_TASK STATEMENT_. Tally the lines in the data below where the word "widthOf" appears, and give the tally alone.

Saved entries
* * *

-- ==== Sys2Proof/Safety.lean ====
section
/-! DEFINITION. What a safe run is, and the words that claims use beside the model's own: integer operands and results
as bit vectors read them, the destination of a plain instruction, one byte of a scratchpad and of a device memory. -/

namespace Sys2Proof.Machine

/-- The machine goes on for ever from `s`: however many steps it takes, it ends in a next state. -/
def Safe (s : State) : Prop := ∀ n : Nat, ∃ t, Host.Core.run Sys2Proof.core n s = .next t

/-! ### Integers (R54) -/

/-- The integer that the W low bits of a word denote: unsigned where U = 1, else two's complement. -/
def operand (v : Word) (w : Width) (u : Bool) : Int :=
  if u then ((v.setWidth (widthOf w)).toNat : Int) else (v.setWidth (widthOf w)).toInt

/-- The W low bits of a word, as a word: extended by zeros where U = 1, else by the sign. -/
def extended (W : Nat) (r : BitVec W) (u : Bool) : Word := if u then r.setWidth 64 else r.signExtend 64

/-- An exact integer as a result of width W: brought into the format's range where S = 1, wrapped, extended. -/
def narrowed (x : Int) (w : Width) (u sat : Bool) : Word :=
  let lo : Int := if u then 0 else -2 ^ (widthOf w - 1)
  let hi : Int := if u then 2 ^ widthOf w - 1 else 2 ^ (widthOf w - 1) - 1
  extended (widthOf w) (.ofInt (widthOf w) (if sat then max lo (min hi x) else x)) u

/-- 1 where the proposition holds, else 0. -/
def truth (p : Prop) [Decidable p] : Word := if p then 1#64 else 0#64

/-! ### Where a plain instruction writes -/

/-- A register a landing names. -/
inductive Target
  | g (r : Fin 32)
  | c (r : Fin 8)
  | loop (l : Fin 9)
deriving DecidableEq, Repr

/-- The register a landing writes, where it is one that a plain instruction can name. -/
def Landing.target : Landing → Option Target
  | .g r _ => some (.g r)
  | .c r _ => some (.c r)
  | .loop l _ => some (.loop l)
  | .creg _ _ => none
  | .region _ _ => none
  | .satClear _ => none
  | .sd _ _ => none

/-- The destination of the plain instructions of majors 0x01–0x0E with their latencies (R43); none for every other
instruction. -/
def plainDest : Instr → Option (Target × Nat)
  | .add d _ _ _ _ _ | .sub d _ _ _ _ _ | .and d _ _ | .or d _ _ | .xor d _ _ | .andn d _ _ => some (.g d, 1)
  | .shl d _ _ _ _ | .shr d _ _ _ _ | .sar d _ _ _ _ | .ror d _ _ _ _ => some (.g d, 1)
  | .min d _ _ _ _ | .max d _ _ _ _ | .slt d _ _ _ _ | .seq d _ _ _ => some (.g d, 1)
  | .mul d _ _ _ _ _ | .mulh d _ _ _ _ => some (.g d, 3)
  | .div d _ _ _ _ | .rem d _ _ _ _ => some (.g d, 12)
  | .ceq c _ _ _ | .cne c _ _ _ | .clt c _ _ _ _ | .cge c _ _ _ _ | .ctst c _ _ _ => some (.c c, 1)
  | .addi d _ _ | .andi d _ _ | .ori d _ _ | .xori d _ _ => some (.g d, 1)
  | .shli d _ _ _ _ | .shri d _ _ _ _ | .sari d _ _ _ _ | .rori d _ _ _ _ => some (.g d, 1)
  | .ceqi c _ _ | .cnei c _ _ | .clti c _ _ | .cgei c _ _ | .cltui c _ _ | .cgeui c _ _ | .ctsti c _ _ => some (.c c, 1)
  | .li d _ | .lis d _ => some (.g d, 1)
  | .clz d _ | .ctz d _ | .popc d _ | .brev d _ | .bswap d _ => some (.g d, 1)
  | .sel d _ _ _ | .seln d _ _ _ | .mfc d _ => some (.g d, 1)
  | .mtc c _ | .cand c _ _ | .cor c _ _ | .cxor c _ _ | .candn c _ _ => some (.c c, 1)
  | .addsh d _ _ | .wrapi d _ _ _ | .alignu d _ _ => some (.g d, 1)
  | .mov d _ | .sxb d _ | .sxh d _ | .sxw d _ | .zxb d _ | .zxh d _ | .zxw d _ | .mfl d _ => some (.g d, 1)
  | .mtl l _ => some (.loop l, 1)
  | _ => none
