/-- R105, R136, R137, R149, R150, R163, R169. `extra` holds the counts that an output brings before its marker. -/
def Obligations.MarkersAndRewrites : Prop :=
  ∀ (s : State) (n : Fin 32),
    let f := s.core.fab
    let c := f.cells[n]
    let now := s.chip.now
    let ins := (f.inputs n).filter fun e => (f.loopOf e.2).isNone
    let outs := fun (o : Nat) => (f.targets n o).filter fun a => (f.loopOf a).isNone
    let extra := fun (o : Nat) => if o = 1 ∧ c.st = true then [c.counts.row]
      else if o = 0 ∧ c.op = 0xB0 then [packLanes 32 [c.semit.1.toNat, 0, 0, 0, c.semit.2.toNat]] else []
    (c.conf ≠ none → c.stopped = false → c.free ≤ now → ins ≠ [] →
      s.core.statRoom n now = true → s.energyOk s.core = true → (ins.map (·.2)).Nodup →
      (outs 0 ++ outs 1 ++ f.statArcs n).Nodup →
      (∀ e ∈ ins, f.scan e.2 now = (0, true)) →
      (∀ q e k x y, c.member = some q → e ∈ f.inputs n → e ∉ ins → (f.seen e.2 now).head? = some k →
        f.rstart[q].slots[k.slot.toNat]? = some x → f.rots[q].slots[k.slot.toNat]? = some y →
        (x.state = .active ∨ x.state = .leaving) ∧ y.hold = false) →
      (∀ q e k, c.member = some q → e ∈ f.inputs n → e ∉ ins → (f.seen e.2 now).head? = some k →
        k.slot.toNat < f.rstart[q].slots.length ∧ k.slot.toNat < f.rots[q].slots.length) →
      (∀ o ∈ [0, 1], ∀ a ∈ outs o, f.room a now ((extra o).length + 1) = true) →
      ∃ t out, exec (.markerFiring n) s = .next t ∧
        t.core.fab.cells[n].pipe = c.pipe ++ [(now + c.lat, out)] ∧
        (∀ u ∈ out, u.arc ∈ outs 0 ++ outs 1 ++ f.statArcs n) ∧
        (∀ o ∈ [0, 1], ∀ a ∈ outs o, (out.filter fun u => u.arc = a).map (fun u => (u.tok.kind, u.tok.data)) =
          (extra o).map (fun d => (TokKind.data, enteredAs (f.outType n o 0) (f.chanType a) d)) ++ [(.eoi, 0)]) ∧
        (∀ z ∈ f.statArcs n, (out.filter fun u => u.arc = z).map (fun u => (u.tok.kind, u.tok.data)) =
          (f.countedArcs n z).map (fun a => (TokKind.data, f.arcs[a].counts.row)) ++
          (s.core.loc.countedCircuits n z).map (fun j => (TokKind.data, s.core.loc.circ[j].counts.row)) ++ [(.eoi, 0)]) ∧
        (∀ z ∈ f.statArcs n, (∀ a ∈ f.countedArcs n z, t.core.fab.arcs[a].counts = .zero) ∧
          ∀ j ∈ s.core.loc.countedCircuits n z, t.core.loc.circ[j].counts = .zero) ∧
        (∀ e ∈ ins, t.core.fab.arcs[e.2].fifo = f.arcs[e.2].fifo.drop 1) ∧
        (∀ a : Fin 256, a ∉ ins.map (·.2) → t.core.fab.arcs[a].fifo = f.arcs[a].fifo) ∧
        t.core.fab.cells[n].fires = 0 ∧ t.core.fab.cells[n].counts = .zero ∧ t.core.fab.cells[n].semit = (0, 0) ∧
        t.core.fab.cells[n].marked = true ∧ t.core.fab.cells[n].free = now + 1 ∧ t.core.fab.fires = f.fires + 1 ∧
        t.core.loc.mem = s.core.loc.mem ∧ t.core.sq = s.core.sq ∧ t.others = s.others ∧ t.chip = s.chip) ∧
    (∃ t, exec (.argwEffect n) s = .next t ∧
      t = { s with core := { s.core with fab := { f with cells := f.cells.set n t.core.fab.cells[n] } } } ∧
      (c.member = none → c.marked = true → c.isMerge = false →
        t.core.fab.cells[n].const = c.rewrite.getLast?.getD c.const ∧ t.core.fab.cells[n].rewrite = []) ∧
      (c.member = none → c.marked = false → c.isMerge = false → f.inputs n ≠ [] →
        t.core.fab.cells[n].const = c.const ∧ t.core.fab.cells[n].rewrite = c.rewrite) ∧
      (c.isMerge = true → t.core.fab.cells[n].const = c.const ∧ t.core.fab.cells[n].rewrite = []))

* * *

_EXERCISE RESULT_. 4